Apr 25, 2024 | By: Matthew Freeman

Survey of MN Police Officers Shows Concerns, Beliefs Among Law Enforcement

In early February, the Minnesota Police and Peace Officers Association sent out an anonymous electronic survey to all of their active-duty members to provide insights on the beliefs and concerns of public safety officers in Minnesota. Over 1,200 officers responded to this survey, with respondents being evenly divided geographically.

The results of the survey show beliefs and concerns expressed among public safety officers in Minnesota, with the first result showing that 98% of officers are somewhat, very, or extremely concerned about the recruitment rate in law enforcement.

“I’d say that’s a probably a fairly accurate account of what we are seeing here,” said Beltrami County Sheriff Jason Riggs in an interview with Lakeland News. “When I came to work for Beltrami County, I was one of 87 applicants. Today, we’re getting maybe three and we’ve probably interviewed two or three of them at one time or another.”

Another worry for Minnesota public safety officers is the risk of prosecution for on-duty actions, which 90% of officers said they were very or extremely concerned about. 69% of those voting said they extremely concerned.

“You take the actions of a few and you start making requirements and decisions based off of a few people’s mistakes or a few people’s actions that has a detrimental effect any way you go into any profession,” stated Sheriff Riggs. “And I think when you have that in the back of your mindset, as is if I get involved in something that I have to make a split-second decision on, that’s going to have a detrimental effect on either me going to prison and or losing my assets.” added Sheriff Riggs, “I think that weighs heavily on your first statistic of why people aren’t flocking to this job anymore.”

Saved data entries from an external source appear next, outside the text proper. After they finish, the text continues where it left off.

-- ==== Sys2Proof/Config.lean ====
section
/-! DEFINITION. The FREE VALUES: what the manual leaves open and the machine goes on from. Each is an
opaque constant with no body, so no proof can see what it is, and a statement about the machine holds
whatever it is. Where one is wanted afresh for every frame it takes the frame's number, which is the
model's own counter `State.free`. -/

namespace Sys2Proof

/-- The order in which the ten works of one accepted frame are done, against each other and against the
frame's telegrams, where R2, R40, R59, R84, R105, R132, R143, R161 and R182 allow either of two orders:
the picks from which `Machine.frameOrder` makes the order of the frame of this number.
Log 2. -/
opaque Config.workOrder : Nat → List Nat

/-- Whether a trip entry has a usable value in the frame of this number when its input point reads
CLAMPED: R169 names GOOD, FORCED, STALE and BAD and says nothing of CLAMPED. Second argument: the entry.
Log 3. -/
opaque Config.clampedTripUsable : Nat → Nat → Bool

/-- Whether the cause kind reported for an entry that gives a fail-safe level AND a new edge in the one work
is the edge (R172 names the lowest entry, not which of its two causes).
Arguments: the frame's number and the entry. Log 4. -/
opaque Config.edgeBeforeFailSafe : Nat → Nat → Bool

/-- The line state byte of a LINE_COMMAND reply whose telegram names no line (R90 row 1, R196).
Argument: the line byte of the telegram. Log 5. -/
opaque Config.noLineState : Byte → Byte

/-- The subject of the BANK_SWAPPED event, which R31 does not give.
Argument: the frame's number. Log 6. -/
opaque Config.bankSwappedSubject : Nat → Half

/-- The cycle number that an event or an edge record carries where no frame has been accepted yet, which a command standing alone can
reach (log 1): R192 has the last accepted cycle number absent there. Log 60. -/
opaque Config.cycleBeforeFirst : Half

end Sys2Proof
end

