-- ==== Sys2Proof/Certificates/Slice0/Obligations.lean ====
section
/-! DEFINITION. The statements about the part, for the provers. -/

open Sys2Proof Sys2Proof.Machine

/-! ## The queue of commands, reset, power-on -/

/-- A step carries out the command at the front of the queue on the state with the queue's rest. On an empty queue the part
idles, which is the model's own choice (log 18). -/
def Obligations.StepTakesTheFrontCommand : Prop :=
  (∀ (c : Instr) (rest : List Instr) (s : State), s.pending = c :: rest → step s = exec c (s.withPending rest)) ∧
    ∀ s : State, s.pending = [] → step s = .next s

/-- Every command, in every state, answers a next state, and leaves the queue of waiting commands as it is. That the happenings
inside a frame are commands at all, and that POWER_ON keeps the queue, is the model's choice (log 1). -/
def Obligations.EveryCommandCompletesAndKeepsTheQueue : Prop :=
  ∀ (c : Instr) (s : State), ∃ t, exec c s = .next t ∧ t.pending = s.pending

/-! ## Frames and the ring -/

/-- POWER_ON puts every block at its values after reset, with the ring address its pins read, and the state after reset holds the values
the chapters give for power-on (R19, R37, R54, R83, R103, R128, R140, R158, R176, R192). That commands still waiting stay in the
queue is the model's choice (log 1), and so is what the state after reset holds beside those values (log 25). -/
def Obligations.PowerOnPutsEveryBlockAtReset : Prop :=
  (∀ (pins : BitVec 7) (s : State),
     exec (.powerOn pins) s =
       .next { State.reset with
         rgi := { State.reset.rgi with address := pins.toNat }, pending := s.pending, free := s.free }) ∧
  (let s := State.reset
   (s.rgi.ring = .starting ∧ s.rgi.lastCycle = none ∧ s.rgi.runTime = 0 ∧ s.rgi.timer = none ∧
     s.rgi.restartPending = false ∧ s.rgi.high = [] ∧ s.rgi.normal = [] ∧ s.rgi.overflow = false ∧
     s.rgi.truncated = false ∧ s.rgi.resetCause = .powerOn) ∧
   (s.tbs.active = .a ∧ s.tbs.bankValid = false ∧ s.tbs.device = .config ∧ s.tbs.shadow = .closed ∧ s.tbs.written = 0 ∧
     (∀ i : Fin 488, s.tbs.marks.get i = false) ∧
     (∀ n : BankId, ∀ p ∈ visitingOrder, ∀ x ∈ (s.tbs.bank n).entryBytes p.1 p.2, x = 0)) ∧
   (∀ i : Fin 256, s.piu.image.get i = { value := 0, quality := .bad, age := 0, edge := none, newEdge := false } ∧
     (s.piu.work.get i).force = none ∧ (s.piu.work.get i).history = [] ∧ (s.piu.work.get i).qualified = none ∧
     (s.piu.work.get i).toggle = none ∧ (s.piu.work.get i).edge = none) ∧
   (∀ i : Fin 12, (s.lpe.loops.get i).operator = .auto ∧ (s.lpe.loops.get i).mode = .auto ∧ (s.lpe.loops.get i).u = 0 ∧
     (s.lpe.loops.get i).r = 0 ∧ (s.lpe.loops.get i).ePrev = none ∧ (s.lpe.loops.get i).published = 0) ∧
   (∀ l : Line, (s.gsq.get l).state = .stopped ∧ (s.gsq.get l).demands = 0 ∧ (s.gsq.get l).step = none ∧
     (s.gsq.get l).timerStart = none ∧ (s.gsq.get l).pauseBase = none ∧ (s.gsq.get l).current = none ∧
     (s.gsq.get l).previous = none ∧ (s.gsq.get l).cycleCount = 0 ∧ (s.gsq.get l).feed = 0 ∧
     (s.gsq.get l).pub = { state := .stopped, demands := 0, cycleCount := 0, feed := 0 }) ∧
   (∀ l : Line, (s.lsv.get l).state = .off ∧ (s.lsv.get l).cause = .reset ∧ (s.lsv.get l).bandSince = none ∧
     (s.lsv.get l).burnoutStart = none ∧ (s.lsv.get l).samples = [] ∧ (s.lsv.get l).lastCount = 0 ∧
     (s.lsv.get l).pub.state = .off ∧ (s.lsv.get l).pub.cause = .reset ∧ (s.lsv.get l).pub.permission = false ∧
     (s.lsv.get l).pub.strokes = 0 ∧ (s.lsv.get l).pub.heating = 0 ∧ (s.lsv.get l).pub.burner = false ∧
     (s.lsv.get l).pub.operating = false ∧ (s.lsv.get l).pub.available = 0) ∧
   (s.eau.lastPlant = none ∧ ∀ l : Line, (s.eau.lines.get l).openMinute = none ∧ (s.eau.lines.get l).halves = [] ∧
     (s.eau.lines.get l).days = [] ∧ (s.eau.lines.get l).run = 0 ∧ (s.eau.lines.get l).stop = false ∧
     (s.eau.lines.get l).reduction = false ∧ (s.eau.lines.get l).latch = none ∧ (s.eau.lines.get l).dayLatch = none ∧
     (∀ j : Fin 30, (s.eau.lines.get l).slots.get j = none) ∧
     ∀ k : Fin 6, (s.eau.lines.get l).inst.get k = { value := 0, flag := .inputInvalid, lastValid := 0 } ∧
       (s.eau.lines.get l).acc.get k = { sum := 0, valid := 0, operating := 0, nonOperating := 0 } ∧
       (s.eau.lines.get l).dayAcc.get k = { sum := 0, valid := 0, counted := 0 }) ∧
   (∀ l : Line, (s.rdu.lines.get l).ureaSet = 0 ∧ (s.rdu.lines.get l).limeSet = 0 ∧ (s.rdu.lines.get l).ureaTerm = 0 ∧
     (s.rdu.lines.get l).limeTerm = 0 ∧ (s.rdu.lines.get l).carbon = 0 ∧
     ∀ r : Reagent, (s.rdu.lines.get l).limit r = { since := none, reported := false }) ∧
   (s.sdu.block = none ∧ s.sdu.override = none ∧ s.sdu.setPoint = 0 ∧ s.sdu.acc = 0 ∧ s.sdu.dir = .none ∧
     s.sdu.limiting = false ∧ s.sdu.tripHold = false ∧ s.sdu.capability = 0 ∧ s.sdu.total = 0 ∧ s.sdu.demand.one = 0 ∧
     s.sdu.demand.two = 0 ∧ s.sdu.unmet = 0 ∧ s.sdu.pubSource = 0 ∧ s.sdu.pubBypassSet = 0 ∧
     s.sdu.pubExtractionSet = 0 ∧ s.sdu.pubExtractionTerm = 0) ∧
   (s.otu.mode = .normal ∧ (∀ g : Fin 8, (s.otu.groups.get g).tripped = false ∧
     (s.otu.groups.get g).absentSince = none ∧ s.otu.pubGroups.get g = false) ∧
     (∀ k : Fin 64, (s.otu.records.get k).last = none ∧ (s.otu.records.get k).acc = 0 ∧
       (s.otu.pub.get k).written = 0 ∧ (s.otu.pub.get k).override = false ∧ (s.otu.pub.get k).pending = false) ∧
     (∀ i : Fin 32, (s.otu.trips.get i).lastEdge = none ∧ (s.otu.trips.get i).latches = 0) ∧
     ∀ p : Fin 16, s.otu.conflict.get p = false))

To best address recruitment and retention rates in law enforcement, nearly half of the responses from the survey indicated they wanted support from political and municipal leaders. For Sheriff Riggs, he says he wants those individuals to stay neutral.

“When we have an incident, an unfortunate incident where someone dies as a result of law enforcement contact, and that is, you know, that is never wanted by any of us, right? And those kinds of things will happen, and they’ll continue to happen,” he said. “What we want from our leaders in the state, what we want from our leaders in the country, this is a process that happens. We want those parties to remain neutral and not talk about the incident. We want them to not show support one way or the other. We want justice to occur. And in order for justice to occur, there needs to not be a bias one way or the other. We don’t want political leaders telling the public that this was something that didn’t need to happen, and maybe it was something like that. But when you have the political leaders defending or defaming it opens up the door for things to happen that shouldn’t happen.”

When asked what is the most important priority for this legislative session, nearly 65% of respondents put holding prosecutors accountable for charging decisions at the top of the list.

“There are things that happen in a case that are outside of the abilities of the prosecutor, and there are things that are outside of the ability of law enforcement, and I think when you come to a resolution between the two, as long as one side is not making the sole decision based off of the lack of information or a lack of collaboration between the two,” added Sheriff Riggs. “There are bad cases and there are good cases that go forward, and nobody wants to lose, right? So there are those cases that are out there that, you know, law enforcement gets upset with when the prosecutor says, ‘I can’t prosecute this and win.'”

Results from the survey also showed that 80% of respondents are unlikely or very unlikely to recommend law enforcement as a profession to a family member.